Tra il 60 e l’80% della produzione è costituito da frutti jumbo, garantendo una raccolta quasi interamente destinabile all’export. Un altro elemento distintivo è la sua architettura vegetale crescita più contenuta.

A differenza di altre varietà che sviluppano cespugli molto voluminosi, Blue Maldiva presenta una crescita più contenuta, permettendo alla pianta di concentrare l’energia sulla produzione del frutto. “Un solo grappolo di Blue Maldiva può equivalere, in termini produttivi, a decine di rami di varietà precedenti che producevano calibri più piccoli”, afferma Urbina.
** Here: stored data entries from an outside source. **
@[simp] theorem State.tally_pending (h bank i n : Nat) : (s.tally h bank i n).pending = s.pending := rfl
@[simp] theorem State.tally_regs (h bank i n : Nat) : (s.tally h bank i n).regs = s.regs := rfl
@[simp] theorem State.tally_eff (h bank i n : Nat) : (s.tally h bank i n).eff = s.eff := rfl
@[simp] theorem State.tally_fuse (h bank i n : Nat) : (s.tally h bank i n).fuse = s.fuse := rfl
@[simp] theorem State.tally_ld (h bank i n : Nat) : (s.tally h bank i n).ld = s.ld := rfl
@[simp] theorem State.tally_clk (h bank i n : Nat) : (s.tally h bank i n).clk = s.clk := rfl
@[simp] theorem State.tally_mods (h bank i n : Nat) : (s.tally h bank i n).mods = s.mods := rfl
@[simp] theorem State.tally_hop (h bank i n : Nat) : (s.tally h bank i n).hop = s.hop := rfl
@[simp] theorem State.tally_pond (h bank i n : Nat) : (s.tally h bank i n).pond = s.pond := rfl
@[simp] theorem State.tally_flume (h bank i n : Nat) : (s.tally h bank i n).flume = s.flume := rfl
@[simp] theorem State.tally_nextFid (h bank i n : Nat) : (s.tally h bank i n).nextFid = s.nextFid := rfl
@[simp] theorem State.tally_lay (h bank i n : Nat) : (s.tally h bank i n).lay = s.lay := rfl
@[simp] theorem State.tally_weir (h bank i n : Nat) : (s.tally h bank i n).weir = s.weir := rfl
@[simp] theorem State.tally_races (h bank i n : Nat) : (s.tally h bank i n).races = s.races := rfl
@[simp] theorem State.tally_fanE (h bank i n : Nat) : (s.tally h bank i n).fanE = s.fanE := rfl
@[simp] theorem State.tally_fanW (h bank i n : Nat) : (s.tally h bank i n).fanW = s.fanW := rfl
@[simp] theorem State.tally_qrnE (h bank i n : Nat) : (s.tally h bank i n).qrnE = s.qrnE := rfl
@[simp] theorem State.tally_qrnW (h bank i n : Nat) : (s.tally h bank i n).qrnW = s.qrnW := rfl
@[simp] theorem State.tally_dram (h bank i n : Nat) : (s.tally h bank i n).dram = s.dram := rfl
@[simp] theorem State.tally_drs (h bank i n : Nat) : (s.tally h bank i n).drs = s.drs := rfl
@[simp] theorem State.tally_hstE (h bank i n : Nat) : (s.tally h bank i n).hstE = s.hstE := rfl
@[simp] theorem State.tally_hstW (h bank i n : Nat) : (s.tally h bank i n).hstW = s.hstW := rfl
@[simp] theorem State.tally_gov (h bank i n : Nat) : (s.tally h bank i n).gov = s.gov := rfl
@[simp] theorem State.tally_brk (h bank i n : Nat) : (s.tally h bank i n).brk = s.brk := rfl
@[simp] theorem State.tally_tlyE (h bank i n : Nat) : (s.tally h bank i n).tlyE = (if h = 0 then s.tlyE.bump bank i n else s.tlyE) := rfl
@[simp] theorem State.tally_tlyW (h bank i n : Nat) : (s.tally h bank i n).tlyW = (if h = 0 then s.tlyW else s.tlyW.bump bank i n) := rfl
@[simp] theorem State.tally_mil (h bank i n : Nat) : (s.tally h bank i n).mil = s.mil := rfl
@[simp] theorem State.tally_mmk (h bank i n : Nat) : (s.tally h bank i n).mmk = s.mmk := rfl
@[simp] theorem State.tally_tst (h bank i n : Nat) : (s.tally h bank i n).tst = s.tst := rfl
@[simp] theorem State.tally_i3c (h bank i n : Nat) : (s.tally h bank i n).i3c = s.i3c := rfl
@[simp] theorem State.tally_boot (h bank i n : Nat) : (s.tally h bank i n).boot = s.boot := rfl
@[simp] theorem State.tally_out (h bank i n : Nat) : (s.tally h bank i n).out = s.out := rfl
@[simp] theorem State.tally_reply (h bank i n : Nat) : (s.tally h bank i n).reply = s.reply := rfl
@[simp] theorem State.tally_freeCtr (h bank i n : Nat) : (s.tally h bank i n).freeCtr = s.freeCtr := rfl

@[simp] theorem State.tallyMod_pending (m e n : Nat) : (s.tallyMod m e n).pending = s.pending := rfl
@[simp] theorem State.tallyMod_regs (m e n : Nat) : (s.tallyMod m e n).regs = s.regs := rfl
@[simp] theorem State.tallyMod_eff (m e n : Nat) : (s.tallyMod m e n).eff = s.eff := rfl
@[simp] theorem State.tallyMod_fuse (m e n : Nat) : (s.tallyMod m e n).fuse = s.fuse := rfl
@[simp] theorem State.tallyMod_ld (m e n : Nat) : (s.tallyMod m e n).ld = s.ld := rfl
@[simp] theorem State.tallyMod_clk (m e n : Nat) : (s.tallyMod m e n).clk = s.clk := rfl
@[simp] theorem State.tallyMod_mods (m e n : Nat) : (s.tallyMod m e n).mods = s.mods := rfl
@[simp] theorem State.tallyMod_hop (m e n : Nat) : (s.tallyMod m e n).hop = s.hop := rfl
@[simp] theorem State.tallyMod_pond (m e n : Nat) : (s.tallyMod m e n).pond = s.pond := rfl
@[simp] theorem State.tallyMod_flume (m e n : Nat) : (s.tallyMod m e n).flume = s.flume := rfl
@[simp] theorem State.tallyMod_nextFid (m e n : Nat) : (s.tallyMod m e n).nextFid = s.nextFid := rfl
@[simp] theorem State.tallyMod_lay (m e n : Nat) : (s.tallyMod m e n).lay = s.lay := rfl
@[simp] theorem State.tallyMod_weir (m e n : Nat) : (s.tallyMod m e n).weir = s.weir := rfl
@[simp] theorem State.tallyMod_races (m e n : Nat) : (s.tallyMod m e n).races = s.races := rfl
@[simp] theorem State.tallyMod_fanE (m e n : Nat) : (s.tallyMod m e n).fanE = s.fanE := rfl
@[simp] theorem State.tallyMod_fanW (m e n : Nat) : (s.tallyMod m e n).fanW = s.fanW := rfl
@[simp] theorem State.tallyMod_qrnE (m e n : Nat) : (s.tallyMod m e n).qrnE = s.qrnE := rfl
@[simp] theorem State.tallyMod_qrnW (m e n : Nat) : (s.tallyMod m e n).qrnW = s.qrnW := rfl
@[simp] theorem State.tallyMod_dram (m e n : Nat) : (s.tallyMod m e n).dram = s.dram := rfl
@[simp] theorem State.tallyMod_drs (m e n : Nat) : (s.tallyMod m e n).drs = s.drs := rfl
@[simp] theorem State.tallyMod_hstE (m e n : Nat) : (s.tallyMod m e n).hstE = s.hstE := rfl
@[simp] theorem State.tallyMod_hstW (m e n : Nat) : (s.tallyMod m e n).hstW = s.hstW := rfl
@[simp] theorem State.tallyMod_gov (m e n : Nat) : (s.tallyMod m e n).gov = s.gov := rfl
@[simp] theorem State.tallyMod_brk (m e n : Nat) : (s.tallyMod m e n).brk = s.brk := rfl
@[simp] theorem State.tallyMod_mil (m e n : Nat) : (s.tallyMod m e n).mil = s.mil := rfl
@[simp] theorem State.tallyMod_mmk (m e n : Nat) : (s.tallyMod m e n).mmk = s.mmk := rfl
@[simp] theorem State.tallyMod_tst (m e n : Nat) : (s.tallyMod m e n).tst = s.tst := rfl
@[simp] theorem State.tallyMod_i3c (m e n : Nat) : (s.tallyMod m e n).i3c = s.i3c := rfl
@[simp] theorem State.tallyMod_boot (m e n : Nat) : (s.tallyMod m e n).boot = s.boot := rfl
@[simp] theorem State.tallyMod_out (m e n : Nat) : (s.tallyMod m e n).out = s.out := rfl
@[simp] theorem State.tallyMod_reply (m e n : Nat) : (s.tallyMod m e n).reply = s.reply := rfl
@[simp] theorem State.tallyMod_freeCtr (m e n : Nat) : (s.tallyMod m e n).freeCtr = s.freeCtr := rfl

@[simp] theorem State.tallyCls_pending (h c e n : Nat) : (s.tallyCls h c e n).pending = s.pending := rfl
@[simp] theorem State.tallyCls_regs (h c e n : Nat) : (s.tallyCls h c e n).regs = s.regs := rfl
@[simp] theorem State.tallyCls_eff (h c e n : Nat) : (s.tallyCls h c e n).eff = s.eff := rfl
@[simp] theorem State.tallyCls_fuse (h c e n : Nat) : (s.tallyCls h c e n).fuse = s.fuse := rfl
@[simp] theorem State.tallyCls_ld (h c e n : Nat) : (s.tallyCls h c e n).ld = s.ld := rfl
@[simp] theorem State.tallyCls_clk (h c e n : Nat) : (s.tallyCls h c e n).clk = s.clk := rfl
@[simp] theorem State.tallyCls_mods (h c e n : Nat) : (s.tallyCls h c e n).mods = s.mods := rfl
@[simp] theorem State.tallyCls_hop (h c e n : Nat) : (s.tallyCls h c e n).hop = s.hop := rfl
@[simp] theorem State.tallyCls_pond (h c e n : Nat) : (s.tallyCls h c e n).pond = s.pond := rfl
@[simp] theorem State.tallyCls_flume (h c e n : Nat) : (s.tallyCls h c e n).flume = s.flume := rfl
@[simp] theorem State.tallyCls_nextFid (h c e n : Nat) : (s.tallyCls h c e n).nextFid = s.nextFid := rfl
@[simp] theorem State.tallyCls_lay (h c e n : Nat) : (s.tallyCls h c e n).lay = s.lay := rfl
@[simp] theorem State.tallyCls_weir (h c e n : Nat) : (s.tallyCls h c e n).weir = s.weir := rfl
@[simp] theorem State.tallyCls_races (h c e n : Nat) : (s.tallyCls h c e n).races = s.races := rfl
@[simp] theorem State.tallyCls_fanE (h c e n : Nat) : (s.tallyCls h c e n).fanE = s.fanE := rfl
@[simp] theorem State.tallyCls_fanW (h c e n : Nat) : (s.tallyCls h c e n).fanW = s.fanW := rfl
@[simp] theorem State.tallyCls_qrnE (h c e n : Nat) : (s.tallyCls h c e n).qrnE = s.qrnE := rfl
@[simp] theorem State.tallyCls_qrnW (h c e n : Nat) : (s.tallyCls h c e n).qrnW = s.qrnW := rfl
@[simp] theorem State.tallyCls_dram (h c e n : Nat) : (s.tallyCls h c e n).dram = s.dram := rfl
@[simp] theorem State.tallyCls_drs (h c e n : Nat) : (s.tallyCls h c e n).drs = s.drs := rfl
@[simp] theorem State.tallyCls_hstE (h c e n : Nat) : (s.tallyCls h c e n).hstE = s.hstE := rfl
@[simp] theorem State.tallyCls_hstW (h c e n : Nat) : (s.tallyCls h c e n).hstW = s.hstW := rfl
@[simp] theorem State.tallyCls_gov (h c e n : Nat) : (s.tallyCls h c e n).gov = s.gov := rfl
@[simp] theorem State.tallyCls_brk (h c e n : Nat) : (s.tallyCls h c e n).brk = s.brk := rfl
@[simp] theorem State.tallyCls_mil (h c e n : Nat) : (s.tallyCls h c e n).mil = s.mil := rfl
@[simp] theorem State.tallyCls_mmk (h c e n : Nat) : (s.tallyCls h c e n).mmk = s.mmk := rfl
@[simp] theorem State.tallyCls_tst (h c e n : Nat) : (s.tallyCls h c e n).tst = s.tst := rfl
@[simp] theorem State.tallyCls_i3c (h c e n : Nat) : (s.tallyCls h c e n).i3c = s.i3c := rfl
@[simp] theorem State.tallyCls_boot (h c e n : Nat) : (s.tallyCls h c e n).boot = s.boot := rfl
@[simp] theorem State.tallyCls_out (h c e n : Nat) : (s.tallyCls h c e n).out = s.out := rfl
@[simp] theorem State.tallyCls_reply (h c e n : Nat) : (s.tallyCls h c e n).reply = s.reply := rfl
@[simp] theorem State.tallyCls_freeCtr (h c e n : Nat) : (s.tallyCls h c e n).freeCtr = s.freeCtr := rfl

@[simp] theorem State.tallyRace_pending (r e n : Nat) : (s.tallyRace r e n).pending = s.pending := rfl
@[simp] theorem State.tallyRace_regs (r e n : Nat) : (s.tallyRace r e n).regs = s.regs := rfl
@[simp] theorem State.tallyRace_eff (r e n : Nat) : (s.tallyRace r e n).eff = s.eff := rfl
@[simp] theorem State.tallyRace_fuse (r e n : Nat) : (s.tallyRace r e n).fuse = s.fuse := rfl
@[simp] theorem State.tallyRace_ld (r e n : Nat) : (s.tallyRace r e n).ld = s.ld := rfl
@[simp] theorem State.tallyRace_clk (r e n : Nat) : (s.tallyRace r e n).clk = s.clk := rfl
@[simp] theorem State.tallyRace_mods (r e n : Nat) : (s.tallyRace r e n).mods = s.mods := rfl
@[simp] theorem State.tallyRace_hop (r e n : Nat) : (s.tallyRace r e n).hop = s.hop := rfl
@[simp] theorem State.tallyRace_pond (r e n : Nat) : (s.tallyRace r e n).pond = s.pond := rfl
@[simp] theorem State.tallyRace_flume (r e n : Nat) : (s.tallyRace r e n).flume = s.flume := rfl
@[simp] theorem State.tallyRace_nextFid (r e n : Nat) : (s.tallyRace r e n).nextFid = s.nextFid := rfl
@[simp] theorem State.tallyRace_lay (r e n : Nat) : (s.tallyRace r e n).lay = s.lay := rfl
@[simp] theorem State.tallyRace_weir (r e n : Nat) : (s.tallyRace r e n).weir = s.weir := rfl
@[simp] theorem State.tallyRace_races (r e n : Nat) : (s.tallyRace r e n).races = s.races := rfl
@[simp] theorem State.tallyRace_fanE (r e n : Nat) : (s.tallyRace r e n).fanE = s.fanE := rfl
@[simp] theorem State.tallyRace_fanW (r e n : Nat) : (s.tallyRace r e n).fanW = s.fanW := rfl
@[simp] theorem State.tallyRace_qrnE (r e n : Nat) : (s.tallyRace r e n).qrnE = s.qrnE := rfl
@[simp] theorem State.tallyRace_qrnW (r e n : Nat) : (s.tallyRace r e n).qrnW = s.qrnW := rfl
@[simp] theorem State.tallyRace_dram (r e n : Nat) : (s.tallyRace r e n).dram = s.dram := rfl
@[simp] theorem State.tallyRace_drs (r e n : Nat) : (s.tallyRace r e n).drs = s.drs := rfl
@[simp] theorem State.tallyRace_hstE (r e n : Nat) : (s.tallyRace r e n).hstE = s.hstE := rfl
@[simp] theorem State.tallyRace_hstW (r e n : Nat) : (s.tallyRace r e n).hstW = s.hstW := rfl
@[simp] theorem State.tallyRace_gov (r e n : Nat) : (s.tallyRace r e n).gov = s.gov := rfl
@[simp] theorem State.tallyRace_brk (r e n : Nat) : (s.tallyRace r e n).brk = s.brk := rfl
@[simp] theorem State.tallyRace_mil (r e n : Nat) : (s.tallyRace r e n).mil = s.mil := rfl
@[simp] theorem State.tallyRace_mmk (r e n : Nat) : (s.tallyRace r e n).mmk = s.mmk := rfl
@[simp] theorem State.tallyRace_tst (r e n : Nat) : (s.tallyRace r e n).tst = s.tst := rfl
@[simp] theorem State.tallyRace_i3c (r e n : Nat) : (s.tallyRace r e n).i3c = s.i3c := rfl
@[simp] theorem State.tallyRace_boot (r e n : Nat) : (s.tallyRace r e n).boot = s.boot := rfl
@[simp] theorem State.tallyRace_out (r e n : Nat) : (s.tallyRace r e n).out = s.out := rfl
@[simp] theorem State.tallyRace_reply (r e n : Nat) : (s.tallyRace r e n).reply = s.reply := rfl
@[simp] theorem State.tallyRace_freeCtr (r e n : Nat) : (s.tallyRace r e n).freeCtr = s.freeCtr := rfl

@[simp] theorem State.tallyStore_pending (h e n : Nat) : (s.tallyStore h e n).pending = s.pending := rfl
@[simp] theorem State.tallyStore_regs (h e n : Nat) : (s.tallyStore h e n).regs = s.regs := rfl
@[simp] theorem State.tallyStore_eff (h e n : Nat) : (s.tallyStore h e n).eff = s.eff := rfl
@[simp] theorem State.tallyStore_fuse (h e n : Nat) : (s.tallyStore h e n).fuse = s.fuse := rfl
@[simp] theorem State.tallyStore_ld (h e n : Nat) : (s.tallyStore h e n).ld = s.ld := rfl
@[simp] theorem State.tallyStore_clk (h e n : Nat) : (s.tallyStore h e n).clk = s.clk := rfl
@[simp] theorem State.tallyStore_mods (h e n : Nat) : (s.tallyStore h e n).mods = s.mods := rfl
@[simp] theorem State.tallyStore_hop (h e n : Nat) : (s.tallyStore h e n).hop = s.hop := rfl
@[simp] theorem State.tallyStore_pond (h e n : Nat) : (s.tallyStore h e n).pond = s.pond := rfl
@[simp] theorem State.tallyStore_flume (h e n : Nat) : (s.tallyStore h e n).flume = s.flume := rfl
@[simp] theorem State.tallyStore_nextFid (h e n : Nat) : (s.tallyStore h e n).nextFid = s.nextFid := rfl
@[simp] theorem State.tallyStore_lay (h e n : Nat) : (s.tallyStore h e n).lay = s.lay := rfl
@[simp] theorem State.tallyStore_weir (h e n : Nat) : (s.tallyStore h e n).weir = s.weir := rfl
@[simp] theorem State.tallyStore_races (h e n : Nat) : (s.tallyStore h e n).races = s.races := rfl
@[simp] theorem State.tallyStore_fanE (h e n : Nat) : (s.tallyStore h e n).fanE = s.fanE := rfl
@[simp] theorem State.tallyStore_fanW (h e n : Nat) : (s.tallyStore h e n).fanW = s.fanW := rfl
@[simp] theorem State.tallyStore_qrnE (h e n : Nat) : (s.tallyStore h e n).qrnE = s.qrnE := rfl
@[simp] theorem State.tallyStore_qrnW (h e n : Nat) : (s.tallyStore h e n).qrnW = s.qrnW := rfl
@[simp] theorem State.tallyStore_dram (h e n : Nat) : (s.tallyStore h e n).dram = s.dram := rfl
@[simp] theorem State.tallyStore_drs (h e n : Nat) : (s.tallyStore h e n).drs = s.drs := rfl
@[simp] theorem State.tallyStore_hstE (h e n : Nat) : (s.tallyStore h e n).hstE = s.hstE := rfl
@[simp] theorem State.tallyStore_hstW (h e n : Nat) : (s.tallyStore h e n).hstW = s.hstW := rfl
@[simp] theorem State.tallyStore_gov (h e n : Nat) : (s.tallyStore h e n).gov = s.gov := rfl
@[simp] theorem State.tallyStore_brk (h e n : Nat) : (s.tallyStore h e n).brk = s.brk := rfl
@[simp] theorem State.tallyStore_mil (h e n : Nat) : (s.tallyStore h e n).mil = s.mil := rfl
@[simp] theorem State.tallyStore_mmk (h e n : Nat) : (s.tallyStore h e n).mmk = s.mmk := rfl
@[simp] theorem State.tallyStore_tst (h e n : Nat) : (s.tallyStore h e n).tst = s.tst := rfl
@[simp] theorem State.tallyStore_i3c (h e n : Nat) : (s.tallyStore h e n).i3c = s.i3c := rfl
@[simp] theorem State.tallyStore_boot (h e n : Nat) : (s.tallyStore h e n).boot = s.boot := rfl
@[simp] theorem State.tallyStore_out (h e n : Nat) : (s.tallyStore h e n).out = s.out := rfl
@[simp] theorem State.tallyStore_reply (h e n : Nat) : (s.tallyStore h e n).reply = s.reply := rfl
@[simp] theorem State.tallyStore_freeCtr (h e n : Nat) : (s.tallyStore h e n).freeCtr = s.freeCtr := rfl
Efficienza e sostenibilità produttiva

Questa efficienza è ulteriormente rafforzata dalla sua precocità: a 150 giorni dalla potatura, le piante sono già in piena produzione. Inoltre, le esigenze in termini di input sono inferiori, sia per quanto riguarda la nutrizione sia per le applicazioni fitosanitarie, grazie alla sua bassa suscettibilità a parassiti e malattie.

Anche sul piano del consumo idrico le differenze sono significative: mentre Blue Maldiva richiede circa 200 litri per ettaro, altre varietà possono arrivare a 600 litri, rendendo questa genetica un’opzione più sostenibile e redditizia.

La raccolta rappresenta un ulteriore punto di forza. Il grande calibro e l’uniformità del frutto facilitano il lavoro in campo, consentendo di raccogliere più chili per giornata lavorativa e ottimizzare la manodopera.

L’adattamento alle condizioni locali è stato accompagnato da un lavoro tecnico continuo con gli ingegneri di Planasa, attraverso visite periodiche per calibrare i programmi nutrizionali, individuare eventuali criticità e ottimizzare la gestione della coltivazione. Per José Urbina, la conclusione è chiara: “È una varietà molto produttiva e non resteremo certo indietro in termini di produzione”.

Rendimento eccellente nelle zone

Rendimento eccellente nelle zone ad alta altitudine in Cina. Nella provincia cinese dello Yunnan, Xiaobao Ge, responsabile di Yunnan Baoming Agriculture, gestisce un’azienda di 30 ettari situata a quasi 1.900 metri sul livello del mare, un’altitudine che incide in modo determinante sul profilo organolettico del mirtillo.

“A questa altezza, il sapore del frutto è migliore, più aromatico e dolce, e la consistenza è anche più croccante. Rispetto alle zone a minore altitudine, le prestazioni sono nettamente superiori”, spiega.

Prima di puntare sulla genetica di Planasa, il team ha condotto un approfondito processo di valutazione, confrontando diverse varietà e analizzandone il comportamento in differenti condizioni produttive.

Alla fine, diversi fattori hanno orientato la scelta verso Blue Maldiva elevata produttività:

  • l’elevata produttività;
  • l’alta percentuale di frutti di grande calibro;
  • la buona resistenza alle malattie, che facilita la gestione della coltura.

“Ma l’aspetto più importante è che il rendimento economico complessivo è molto positivo”, sottolinea.

Calibri e risultati produttivi

Durante le valutazioni in campo, i calibri ottenuti sono stati tra gli elementi più sorprendenti. Anche negli stadi iniziali di maturazione, i frutti raggiungono calibri 18+ e 20+, con oltre l’80% della produzione che supera i 22 mm.

Nelle misurazioni si registrano anche frutti da 25+ e persino 27 mm, a conferma dell’elevata percentuale di frutti di grande dimensione. “Nel complesso, Blue Maldiva mi piace molto e sono molto soddisfatto del suo comportamento”, conclude, auspicando che anche i produttori di Planasa in altri Paesi continuino a ottenere buoni risultati.